"What?"
"Weren't you even listening?" he cried.
"Yes, indeed, but----"
"Julia," he said desperately, "let's go out on the porch. I want to explain just the way I feel. Let's go out on the porch, Julia. If we stay here, somebody's just bound to interrupt us any minute before I can explain the way I----"
But the prophecy was fulfilled even before it was concluded. A group of loudly chattering girls and their escorts of the moment bore down upon Julia, and shattered the tête-à-tête. Dislodged from Julia's side by a large and eager girl, whom he had hated ever since she was six years old and he five, Noble found himself staggering in a kind of suburb; for the large girl's disregard of him, as she shouldered in, was actually physical, and too powerful for him to resist. She wished to put her coarse arm round Julia's waist, it appeared, and the whole group burbled and clamoured: the party was perfictly glorious; so was the waxed floor; so was Julia, my dear, so was the music, the weather, and the din they made!
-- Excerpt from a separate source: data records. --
/-! ### Ends of sessions and prefixes (R126, R129) -/

/-- A prefix is freed: its extents dropped and writable again (R126). -/
def freePfx (n : Nat) (s : State) : State :=
  let e := pfxOf s n
  let devs := pfxAll s e
  let s1 := devs.foldl (fun u d => dropNow d u) (forget (.pfx n) (dropSessPark true n s))
  let s2 := unlockExts e.locked s1
  s2.setSess { s2.sess with prefixes := MapOps.erase n s2.sess.prefixes }

/-- A session no longer references its prefix (R126, R129 step 4). (DEDUCED, log entry 25.) -/
def leavePfx (r : Session) (s : State) : State :=
  match r.pfx with
  | none => s
  | some n =>
    let s1 := if awakeState r.state then moveAwake n false s else s
    let e := pfxOf s1 n
    let s2 := modPfx n (fun q => { q with refCount := q.refCount - 1 }) s1
    if (MapOps.get? n s1.sess.prefixes).isSome && e.ending && e.refCount ≤ 1 then freePfx n s2 else s2

/-- SESSION-END, steps 2 to 5 of R129. -/
def endSession (h : Nat) (s : State) : State :=
  let r := sessOf s h
  let cmds := ((sessParkOf s false h).map (·.cmds)).getD [] ++ ((wakeOf s h).map (·.cmds)).getD []
  let s1 := dropWake h (dropSessPark false h (forget (.session h) (withdraw (.session h) s)))
  let s2 := (kvAll s r ++ logAll s r).foldl (fun u d => dropNow d u) s1
  let s3 := leavePfx r s2
  let s4 := s3.setQueue { s3.queue with
    cmds := s3.queue.cmds.map fun q => if q.2.session == some h then (q.1, { q.2 with session := none }) else q }
  endCmds cmds 0x25 0 (s4.setSess { s4.sess with recs := MapOps.erase h s4.sess.recs, ends := s4.sess.ends.filter (·.1 != h) })

/-- A session is being ended. -/
def sessEnding (s : State) (h : Nat) : Bool := s.sess.ends.any (·.1 == h)

/-- A session begins to end (R129 step 1): the runs that serve it end with a status, and the rest follows once they have. -/
def beginEnd (h status : Nat) (cmd : Option Nat) (s : State) : State :=
  let waits := (s.sess.attendWaits.filter fun q => q.1 == h).map (·.2)
  endCmds waits status 0 (s.setSess { s.sess with
    attendWaits := s.sess.attendWaits.filter (fun q => q.1 != h), ends := s.sess.ends ++ [(h, cmd)] })

/-- The sessions whose runs have ended go, and their SESSION-ENDs complete (R129 steps 2 to 5). -/
def pumpEnds (s : State) : State :=
  s.sess.ends.foldl (fun u e =>
    if u.cmp.runs.any fun r => r.session == some e.1 then u
    else
      let t := endSession e.1 u
      match e.2 with
      | some c => completeCmd c 0 0 0 t
      | none => t) s

/-- A session record visited by its engine (R105, R115). -/
def visitSession (h : Nat) (s : State) : State :=
  let r := sessOf s h
  let cls := classRow s r.cls
  let age := ageMs s r.lastTouch
  let s1 := if r.state == 0 && r.inFlight == 0 && age ≥ field cls 31 0 * 1000 then setSessState h 1 s else s
  let st := (sessOf s1 h).state
  if ! engineUp s1 h (kvDevs s1 r ++ logDevs s1 r) then s1
  else if st == 2 then match sessParkOf s1 false h with | some p => parkAgain p s1 | none => s1
  else if (st == 1 || st == 3) && r.inFlight == 0 && ! r.expoHeld then
    let mx0 := field cls 129 128
    let mx1 := if mx0 == 3 && bRebuild (bindRow s r.part r.binding) == 0 then 2 else mx0
    let mx := capLevel s mx1
    let ok := fun (l : Nat) => l ≤ mx && field cls (31 + 32 * l) (32 * l) != 0 && field cls (31 + 32 * l) (32 * l) * 1000 ≤ age
    let target := if ok 3 then 3 else if ok 2 then 2 else if ok 1 then 1 else 0
    if target > r.parkLevel then parkSession h target 130 [] s1 else s1
  else s1

/-- A prefix entry visited by its engine (R125). -/
def visitPfx (n : Nat) (s : State) : State :=
  let e := pfxOf s n
  let cls := classRow s e.cls
  let age := ageMs s e.idleSince
  if ! engineUp s n (pfxDevs s e) then s
  else match sessParkOf s true n with
  | some p => parkAgain p s
  | none =>
    if e.awake != 0 then s
    else
      let mx := capLevel s (min 2 (field cls 129 128))
      let ok := fun (l : Nat) => l ≤ mx && field cls (31 + 32 * l) (32 * l) != 0 && field cls (31 + 32 * l) (32 * l) * 1000 ≤ age
      let target := if ok 2 then 2 else if ok 1 then 1 else 0
      if target > e.parkLevel then startPark true n target 130 [] (pfxDevs s e) [] s else s

end Sys2Proof.Machine
end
Noble felt that his rights were being outraged. Until the next dance began, every moment of her time was legally his--yet all he could even see of her was the top of her head. And the minutes were flying.
He stood on tiptoe, thrust his head forward over the large girl's odious shoulder, and shouted: "Julia! Let's go out on the porch!"
No one seemed to hear him.
"Julia----"
Boom! Rackety-Boom! The drummer walloped his drums; a saxophone squawked, and fiddles squealed. Hereupon appeared a tall authoritative man, at least thirty-two years old, and all swelled up with himself, as interpreted by Noble and several other friends of Julia's--though this, according to quite a number of people (all feminine) was only another way of saying that he was a person of commanding presence. He wore a fully developed moustache, an easy smile, clothes offensively knowing; and his hair began to show that scarcity which Julia felt gave him distinction--a curious theory, but natural to her age. What really did give this Clairdyce some air of distinction, however, was the calmness with which he walked through the group that had dislodged Noble Dill, and the assurance with which he put his arm about Julia and swept her away in the dance.
Noble was left alone in the middle of the floor, but not for long. Couples charged him, and he betook himself to the wall. The party, for him, was already ruined.